Introduce a new struct nvme_ns_head that holds information about an actual
namespace, unlike struct nvme_ns, which only holds the per-controller
namespace information.  For private namespaces there is a 1:1 relation of
the two, but for shared namespaces this lets us discover all the paths to
it.  For now only the identifiers are moved to the new structure, but most
of the information in struct nvme_ns should eventually move over.

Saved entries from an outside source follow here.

-- ==== Sys2Proof/Laws/Operands.lean ====
section
/-! SUPPORT. The laws of the operand values: the width of the window, the size of a packet, and what a
completion can answer. -/

namespace Sys2Proof.Machine

theorem legal_iff (c : Config) : c.legal = true ↔ 1 ≤ c.w ∧ c.syncPattern < 2 ^ c.w := by
  simp [Config.legal]

/-- The window in unsigned integers: the old window without its top bit, doubled, plus the bit. -/
theorem State.window_eq (s : State) (b : Bit) (h : 1 ≤ s.cfg.w) :
    s.window b = 2 * s.sr % 2 ^ s.cfg.w + b.toNat := by
  obtain ⟨n, hn⟩ : ∃ n, s.cfg.w = n + 1 := ⟨s.cfg.w - 1, by omega⟩
  have h1 : (s.sr <<< 1) &&& maskW s.cfg = 2 * s.sr % 2 ^ s.cfg.w := by
    rw [maskW, Nat.and_two_pow_sub_one_eq_mod, Nat.shiftLeft_eq]; ring_nf
  have h2 : 2 * s.sr % 2 ^ s.cfg.w = 2 * (s.sr % 2 ^ n) := by
    rw [hn, pow_succ, mul_comm (2 ^ n) 2, Nat.mul_mod_mul_left]
  rw [State.window, h1, h2]
  have := Nat.two_pow_add_eq_or_of_lt (i := 1) (b := b.toNat) (by cases b <;> simp)
    (s.sr % 2 ^ n)
  simpa using this.symm

/-- R101: the window has `W` bits, whatever `SR` held. -/
theorem State.window_lt (s : State) (b : Bit) (h : 1 ≤ s.cfg.w) :
    s.window b < 2 ^ s.cfg.w := by
  obtain ⟨n, hn⟩ : ∃ n, s.cfg.w = n + 1 := ⟨s.cfg.w - 1, by omega⟩
  have h2 : 2 * s.sr % 2 ^ s.cfg.w = 2 * (s.sr % 2 ^ n) := by
    rw [hn, pow_succ, mul_comm (2 ^ n) 2, Nat.mul_mod_mul_left]
  have h3 := Nat.mod_lt s.sr (show 0 < 2 ^ n by positivity)
  rw [s.window_eq b h, h2, hn, pow_succ]
  cases b <;> simp <;> omega

/-- The shifted length register in unsigned integers. -/
theorem State.lenShifted_eq (s : State) (b : Bit) : s.lenShifted b = 2 * s.sr + b.toNat := by
  have := Nat.two_pow_add_eq_or_of_lt (i := 1) (b := b.toNat) (by cases b <;> simp) s.sr
  rw [State.lenShifted, Nat.shiftLeft_eq, mul_comm, pow_one]
  simpa using this.symm

/-- A packet of a length the bound admits fits the buffer (R54). -/
theorem nbits_le_bufCap (c : Config) (l : Byte) (h : l.toNat ≤ c.maxLen.toNat) :
    nbits c l ≤ bufCap c := by
  unfold nbits bufCap; split <;> omega

/-- No packet has more than 2056 bits (R7). -/
theorem nbits_le (c : Config) (l : Byte) : nbits c l ≤ 2056 := by
  have := l.isLt; unfold nbits; split <;> omega

/-- Everything a completion can answer when it does not fault: the bit stored, and the packed bytes of
the whole allocated buffer. -/
theorem State.completion_eq_ok (s : State) (b : Bit) (r : State × List Byte) :
    s.completion b = .ok r ↔
      ∃ q, CompletedBits s b q ∧
        r = ({ s with buf := Memory.write s.buf s.idx.toNat b }, pack q) := by
  unfold State.completion
  rcases s.memWrite_cases s.idx.toNat b with ⟨hi, he⟩ | ⟨hi, he⟩
  · rw [he]
    simp only
    cases hr : State.memReadFrom
        { s with buf := Memory.write s.buf s.idx.toNat b } 0 (nbits s.cfg s.len) with
    | error f =>
      simp only [reduceCtorEq, false_iff, not_exists]
      rintro q ⟨hq, -⟩
      have := (State.memReadFrom_eq_ok { s with buf := Memory.write s.buf s.idx.toNat b } 0
        (nbits s.cfg s.len) q).mpr ⟨hq.length, fun _ => by simpa using hq.bufInCap,
          fun k hk => by rw [Nat.zero_add, Memory.read_write]; exact (hq.bits k hk).symm⟩
      simp [hr] at this
    | ok q =>
      obtain ⟨hl, hc, hk⟩ := (State.memReadFrom_eq_ok _ _ _ _).mp hr
      simp only [Except.ok.injEq]
      have hq : CompletedBits s b q :=
        ⟨hi, by rcases Nat.eq_zero_or_pos (nbits s.cfg s.len) with h0 | h0
                · omega
                · simpa using hc h0, hl,
          fun k hk' => by have := hk k hk'; rw [Nat.zero_add, Memory.read_write] at this; exact this.symm⟩
      constructor
      · rintro rfl; exact ⟨q, hq, rfl⟩
      · rintro ⟨q', hq', rfl⟩
        have : q = q' := by
          apply List.ext_getElem?
          intro k
          by_cases hk : k < nbits s.cfg s.len
          · rw [hq.bits k hk, hq'.bits k hk]
          · rw [List.getElem?_eq_none (by have := hq.length; omega),
              List.getElem?_eq_none (by have := hq'.length; omega)]
        rw [this]
  · rw [he]
    simp only [reduceCtorEq, false_iff, not_exists]
    rintro q ⟨hq, -⟩
    have := hq.idxInCap
    omega

/-- A completion whose cells are all there answers. -/
theorem CompletedBits.completion {s : State} {b : Bit} {q : List Bit} (h : CompletedBits s b q) :
    s.completion b = .ok ({ s with buf := Memory.write s.buf s.idx.toNat b }, pack q) :=
  (s.completion_eq_ok b _).mpr ⟨q, h, rfl⟩

/-- In a state of the invariant every buffer bit that completes the packet finds all its cells. -/
theorem Inv.completedBits {s : State} (h : Inv s) (hst : s.st = stReadingPayload)
    (hl : s.idx.toNat + 1 = nbits s.cfg s.len) (b : Bit) : ∃ q, CompletedBits s b q := by
  obtain ⟨hm, -, hi, hw⟩ := h.readingPayload hst
  have hcap := nbits_le_bufCap s.cfg s.len hm
  refine ⟨(List.range (nbits s.cfg s.len)).map fun i =>
    if i = s.idx.toNat then b else (Memory.read s.buf i).getD false, by omega, hcap, by simp, ?_⟩
  intro i hin
  rw [List.getElem?_map, List.getElem?_range hin]
  simp only [Option.map_some]
  split
  · rfl
  · obtain ⟨v, hv⟩ := Option.isSome_iff_exists.mp (hw i (by omega))
    simp [hv]

end Sys2Proof.Machine
end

To allow lockless path lookup the list of nvme_ns structures per
nvme_ns_head is protected by SRCU, which requires freeing the nvme_ns
structure through call_srcu.

Signed-off-by: Christoph Hellwig <hch@lst.de>
Reviewed-by: Keith Busch <keith.busch@intel.com>
---
 drivers/nvme/host/core.c     | 192 +++++++++++++++++++++++++++++++++++++------
 drivers/nvme/host/lightnvm.c |  14 ++--
 drivers/nvme/host/nvme.h     |  21 ++++-
 3 files changed, 192 insertions(+), 35 deletions(-)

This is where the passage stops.